YOUR TASK: Which lines in the listing below contain the word "idleTimer"? Copy each one.

---------- RECORDS FOR PROCESSING

/-- R14, R15, R57, R102, R106, R111: an echo mismatch in this station's own tenure. In the sender ID field the station
withdraws: it drives nothing, its channel is READY again without a retry, and it becomes LISTENING (or OUT from LEAVING)
with the reason COLLIDED. With a stop pending the channel ends STOPPED instead (R111), before or after the membership
unit acts: the order is free (the model's free value, log 16). Later in the tenure the station stops driving, notes the
failure, is no destination, and its channel takes ABORTED at once; that the vote and tentative frames of an own
destination stay until the tenure end is the model's (log 26). -/
def Obligations.EchoMismatchInTenure : Prop :=
  (∀ (s : State) (c : ChannelNo) (seg : Segment), s.bus.phase = .tenure → s.bus.drive = .tenure c →
    s.bus.header = .awaited → s.bus.verdict = .closed → (s.chan c).state = .onBus → (s.chan c).current = some seg →
    seg.stopPending = false → (s.membership.link = .member ∨ s.membership.link = .leaving) →
      exec .echoWithdrawal s = .next
        (({ s with
          bus := { s.bus with drive := .nothing }
          channels := s.channels.set c { s.chan c with state := .ready }
          membership :=
            if s.membership.link = .leaving then
              { s.membership with link := .out, lastReason := .collided, idleTimer := .stopped,
                                  formationTimer := .stopped, idleWant := false, formationWant := false }
            else
              { s.membership with link := .listening, lastReason := .collided, idleTimer := .stopped,
                                  formationTimer := .running, idleWant := false, formationWant := false } } : State).note
          (.change .collided))) ∧
  (∀ (s : State) (c : ChannelNo) (seg : Segment), s.bus.phase = .tenure → s.bus.drive = .tenure c →
    s.bus.header = .awaited → s.bus.verdict = .closed → (s.chan c).state = .onBus → (s.chan c).current = some seg →
    seg.stopPending = true →
      let quiet : State := { s with bus := { s.bus with drive := .nothing }, choices := s.choices + 1 }
      exec .echoWithdrawal s = .next ((quiet.endSegment c seg .stopped).tenureCollision) ∨
        exec .echoWithdrawal s = .next (quiet.tenureCollision.endSegment c seg .stopped)) ∧
  ∀ (s : State) (c : ChannelNo), s.bus.phase = .tenure → s.bus.drive = .tenure c → s.bus.verdict = .closed →
    exec .echoMismatchTenure s = .next
      (({ s with bus := { s.bus with drive := .nothing, echoFailed := true, destination := false } } : State).channelOutcome
        c .aborted)

/-! ## Censuses and the membership timers -/

/-- R21, R23, R45: the arrival of a census header. It is good when its check is good and its slot count is at most 16. A
good one opens a census record and makes a LISTENING station JOINING; a bad one opens none. The claimant goes on to its
first slot mark after either (the model's choice for a bad one, log 22). -/
def Obligations.CensusHeaderArrival : Prop :=
  (∀ (w : WireCensusHeader) (h : CensusHeader),
    goodCensusHeader w = some h ↔
      check16 (wireCensusHeaderBits w) = w.check ∧ w.slots.val ≤ 16 ∧
        h = { claimant := w.claimant, slots := w.slots.val, mode := w.mode, interval := w.interval }) ∧
  ∀ (s : State) (w : WireCensusHeader), s.Hears → s.bus.phase = .census → s.bus.censusHeader = .awaited →
    s.bus.slotMarks = 0 →
    (goodCensusHeader w = none →
      exec (.censusHeader w) s = .next
        { s with membership := s.membership.activity
                 bus := { s.bus with censusHeader := .bad, drive := afterHeader s.bus.drive } }) ∧
    ∀ h, goodCensusHeader w = some h →
      let opened : Membership :=
        { s.membership.activity with
          census := some
            { header := h, reference := none, answers := List.replicate h.slots none, joiners := [], diverged := false,
              collided := false } }
      exec (.censusHeader w) s = .next
        { s with
          bus := { s.bus with censusHeader := .good, drive := afterHeader s.bus.drive }
          membership :=
            if s.membership.link = .listening then
              { opened with link := .joining, idleTimer := .stopped, formationTimer := .stopped, idleWant := false,
                            formationWant := false }
            else opened }

/-- R21: the parts a claimant drives. After its header comes slot mark 0; after a slot mark its slot time; after the
slot time of mark k the next mark, or after the last of the N + 16 slots the end mark. A listener, which drives nothing,
goes on driving nothing. That a slot time changes nothing at a listener, and that a header or slot mark leaves a
claimant at another part where it is, are the model's choice (log 22). -/
def Obligations.ClaimantDrivesTheCensus : Prop :=
  (∀ h, afterHeader (.census h .header) = .census h (.slotMark 0)) ∧
  (∀ h k, afterSlotMark (.census h (.slotMark k)) = .census h (.slotTime k)) ∧
  (afterHeader .nothing = .nothing ∧ afterSlotMark .nothing = .nothing) ∧
  (∀ drive, (∀ h, drive ≠ .census h .header) → afterHeader drive = drive) ∧
  (∀ drive, (∀ h k, drive ≠ .census h (.slotMark k)) → afterSlotMark drive = drive) ∧
  (∀ (s : State) (h : CensusHeader) (k : Nat), s.Hears → s.bus.phase = .census →
    s.bus.drive = .census h (.slotTime k) →
    (k + 1 < h.slots + 16 →
      exec .censusSlotTime s = .next
        { s with bus := { s.bus with drive := .census h (.slotMark (k + 1)), answer := none } }) ∧
    (h.slots + 16 ≤ k + 1 →
      exec .censusSlotTime s = .next { s with bus := { s.bus with drive := .census h .endMark, answer := none } })) ∧
  ∀ s : State, s.Hears → s.bus.phase = .census → s.bus.drive = .nothing → exec .censusSlotTime s = .next s

/-- R8, R21, R23, R33, R46, R49, Figures 3-8 and 10-17: a slot mark. It is counted and the slot stands open; in list
slot i a MEMBER or LEAVING station of rank i answers with its list, in join slot j a JOINING station with ID j; a
station without a census record answers nothing. The answer sent carries the station ID, and in a list slot the leave
flag and every entry of the list in rank order with its miss count, and a good check. (At the first join slot the end of
the list slots comes first: see `EndOfTheListSlots`.) -/
def Obligations.SlotMarkOpensTheSlot : Prop :=
  (∀ (s : State) (id : StationId) (leave : Bool) (copy : List Entry), s.bus.answer = some (.list id leave copy) →
    s.joinAnswerSent = none ∧
      ∃ a : WireListAnswer, s.listAnswerSent = some a ∧ a.id = id ∧ a.leave = leave ∧
        a.entries.map (fun e => (e.id, e.miss.val)) = copy.map (fun e => (e.id, e.miss.val)) ∧
        a.check = check16 (wireListAnswerBits a)) ∧
  (∀ (s : State) (id : StationId), s.bus.answer = some (.join id) →
    s.listAnswerSent = none ∧
      ∃ a : WireJoinAnswer, s.joinAnswerSent = some a ∧ a.id = id ∧ a.check = check16 (bitsOf 4 id.val)) ∧
  (∀ s : State, s.bus.answer = none → s.listAnswerSent = none ∧ s.joinAnswerSent = none) ∧
  ∀ s : State, s.Hears → s.bus.phase = .census →
    let bus (answer : Option Answer) : BusController :=
      { s.bus with slotMarks := s.bus.slotMarks + 1, slotAnswered := false, answer := answer,
                   drive := afterSlotMark s.bus.drive }
    (s.membership.census = none →
      exec .slotMark s = .next { s with membership := s.membership.activity, bus := bus none }) ∧
    ∀ r, s.membership.census = some r →
      (s.bus.slotMarks < r.header.slots →
        exec .slotMark s = .next
          { s with
            membership := s.membership.activity
            bus := bus
              (if (s.membership.link = .member ∨ s.membership.link = .leaving) ∧ s.ownRank = some s.bus.slotMarks then
                some (.list s.straps.id (s.membership.link == .leaving) s.order.list)
              else none) }) ∧
      (r.header.slots < s.bus.slotMarks →
        exec .slotMark s = .next
          { s with
            membership := s.membership.activity
            bus := bus
              (if s.membership.link = .joining ∧ s.straps.id.val = s.bus.slotMarks - r.header.slots then
                some (.join s.straps.id)
              else none) })

/-- R47, R48, R49: the mark of the first join slot ends the list slots. A reference not heard is the empty list. A
JOINING station takes the reference as its list. A MEMBER or LEAVING station whose list is the reference goes on; a
MEMBER whose list differs becomes JOINING with the reason DIVERGED and takes the reference, and a LEAVING one OUT with
the reason LEFT. Then the first join slot is answered by a JOINING station with ID 0. (That a DIVERGED record granted at
once shows the list before it is replaced is the model's, log 20.) -/
def Obligations.EndOfTheListSlots : Prop :=
  ∀ (s : State) (r : CensusRecord), s.Hears → s.bus.phase = .census → s.membership.census = some r →
    s.bus.slotMarks = r.header.slots →
    let reference := r.reference.getD []
    let bus (answer : Option Answer) : BusController :=
      { s.bus with slotMarks := s.bus.slotMarks + 1, slotAnswered := false, answer := answer,
                   drive := afterSlotMark s.bus.drive }
    let compared : Membership := { s.membership.activity with census := some { r with reference := some reference } }
    let join : Option Answer := if s.straps.id.val = 0 then some (.join s.straps.id) else none
    ((s.membership.link = .listening ∨ s.membership.link = .out ∨
        ((s.membership.link = .member ∨ s.membership.link = .leaving) ∧ s.order.list = reference)) →
      exec .slotMark s = .next { s with membership := compared, bus := bus none }) ∧
    (s.membership.link = .joining →
      exec .slotMark s = .next
        { s with membership := compared, order := { s.order with list := reference }, bus := bus join }) ∧
    (s.membership.link = .member → s.order.list ≠ reference →
      ∃ t, exec .slotMark s = .next t ∧
        t = { ({ s with
                membership :=
                  { compared with
                    census := some { r with reference := some reference, diverged := true }
                    link := .joining
                    lastReason := .diverged
                    idleTimer := .stopped
                    formationTimer := .stopped
                    idleWant := false
                    formationWant := false } } : State).note (.change .diverged) with
              order := { s.order with list := reference }, bus := bus join }) ∧
    (s.membership.link = .leaving → s.order.list ≠ reference →
      exec .slotMark s = .next
        { ({ s with
            membership :=
              { compared with link := .out, lastReason := .left, idleTimer := .stopped, formationTimer := .stopped,
                              idleWant := false, formationWant := false } } : State).note (.change .left) with
          bus := bus none })

/-- R21, R23, R47, R49: an answer in an open slot. A station without a census record records nothing. A list slot answer
whose check is good and whose copy is well formed is heard: its ID and leave flag go to its slot, and its list is the
reference if none was heard before. A join slot answer is heard when its check is good and it carries the slot's own ID.
Anything else leaves the record as it was. -/
def Obligations.SlotAnswersHeard : Prop :=
  (∀ (s : State), s.Hears → s.bus.phase = .census → 0 < s.bus.slotMarks → s.bus.slotAnswered = false →
    let bus : BusController := { s.bus with slotAnswered := true, answer := none }
    (s.membership.census = none →
      (∀ a, a.wellFormed = true →
        exec (.listSlotAnswer a) s = .next { s with membership := s.membership.activity, bus := bus }) ∧
      ∀ a, exec (.joinSlotAnswer a) s = .next { s with membership := s.membership.activity, bus := bus }) ∧
    ∀ r, s.membership.census = some r →
      (∀ a, a.wellFormed = true → s.bus.slotMarks ≤ r.header.slots →
        (heardList a = none →
          exec (.listSlotAnswer a) s = .next { s with membership := s.membership.activity, bus := bus }) ∧
        ∀ list, heardList a = some list →
          exec (.listSlotAnswer a) s = .next
            { s with
              bus := bus
              membership :=
                { s.membership.activity with
                  census := some
                    { r with
                      answers := r.answers.set (s.bus.slotMarks - 1) (some { id := a.id, leave := a.leave })
                      reference := some (r.reference.getD list) } } }) ∧
      (∀ a : WireJoinAnswer, r.header.slots < s.bus.slotMarks →
        (check16 (bitsOf 4 a.id.val) = a.check → a.id.val = s.bus.slotMarks - 1 - r.header.slots →
          ∃ joiners : List StationId, (∀ id, id ∈ joiners ↔ id ∈ r.joiners ∨ id = a.id) ∧
            exec (.joinSlotAnswer a) s = .next
              { s with
                bus := bus
                membership := { s.membership.activity with census := some { r with joiners := joiners } } }) ∧
        (¬ (check16 (bitsOf 4 a.id.val) = a.check ∧ a.id.val = s.bus.slotMarks - 1 - r.header.slots) →
          exec (.joinSlotAnswer a) s = .next { s with membership := s.membership.activity, bus := bus }))) ∧
  ∀ (a : WireListAnswer) (list : List Entry),
    heardList a = some list ↔
      check16 (wireListAnswerBits a) = a.check ∧ WellFormedList list ∧
        a.entries.map (fun e => (e.id, e.miss.val)) = list.map (fun e => (e.id, e.miss.val))

/-- R24, R32, R50: the new list of a census, step by step. The entries of the reference list that stay keep their order;
an entry whose own list slot was answered with its own ID and no leave flag stays with miss count 0; any other entry
stays with one miss more unless that makes three; entries that answered with the leave flag, and the old entries of join
answerers, go. In ROTATE mode the join answerers follow in ascending order with miss count 0; in FIXED mode the whole
list is in ascending order. -/
def Obligations.NewListOfACensus : Prop :=
  (∀ (answers : List (Option HeardAnswer)) (i : Nat) (e : Entry),
    (answers[i]? = some (some { id := e.id, leave := true }) → survives answers i e = none) ∧
    (answers[i]? = some (some { id := e.id, leave := false }) → survives answers i e = some { e with miss := 0 }) ∧
    ((∀ leave, answers[i]? ≠ some (some { id := e.id, leave := leave })) →
      (e.miss = 0 → survives answers i e = some { e with miss := 1 }) ∧
      (e.miss = 1 → survives answers i e = some { e with miss := 2 }) ∧
      (e.miss = 2 → survives answers i e = none))) ∧
  (∀ (r : CensusRecord),
    let kept := ((r.reference.getD []).zipIdx.filterMap fun e => survives r.answers e.2 e.1).filter fun e =>
      !(r.joiners.contains e.id)
    let joined := (allSixteen.filter fun id => r.joiners.contains id).map fun id => ({ id := id, miss := 0 } : Entry)
    (r.header.mode = .rotate → newList r = kept ++ joined) ∧
    (r.header.mode = .fixed → (∀ e, e ∈ newList r → e ∈ kept ++ joined) ∧
      ((newList r).map fun e => e.id.val).Pairwise (· < ·) ∧
      ∀ e, e ∈ kept ++ joined → WellFormedList (r.reference.getD []) → e ∈ newList r)) ∧
  ∀ r : CensusRecord, (∀ reference, r.reference = some reference → WellFormedList reference) → WellFormedList (newList r)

--------------------

REPLY:
              { s.membership with link := .out, lastReason := .collided, idleTimer := .stopped,
              { s.membership with link := .listening, lastReason := .collided, idleTimer := .stopped,
              { opened with link := .joining, idleTimer := .stopped, formationTimer := .stopped, idleWant := false,
                    idleTimer := .stopped
              { compared with link := .out, lastReason := .left, idleTimer := .stopped, formationTimer := .stopped,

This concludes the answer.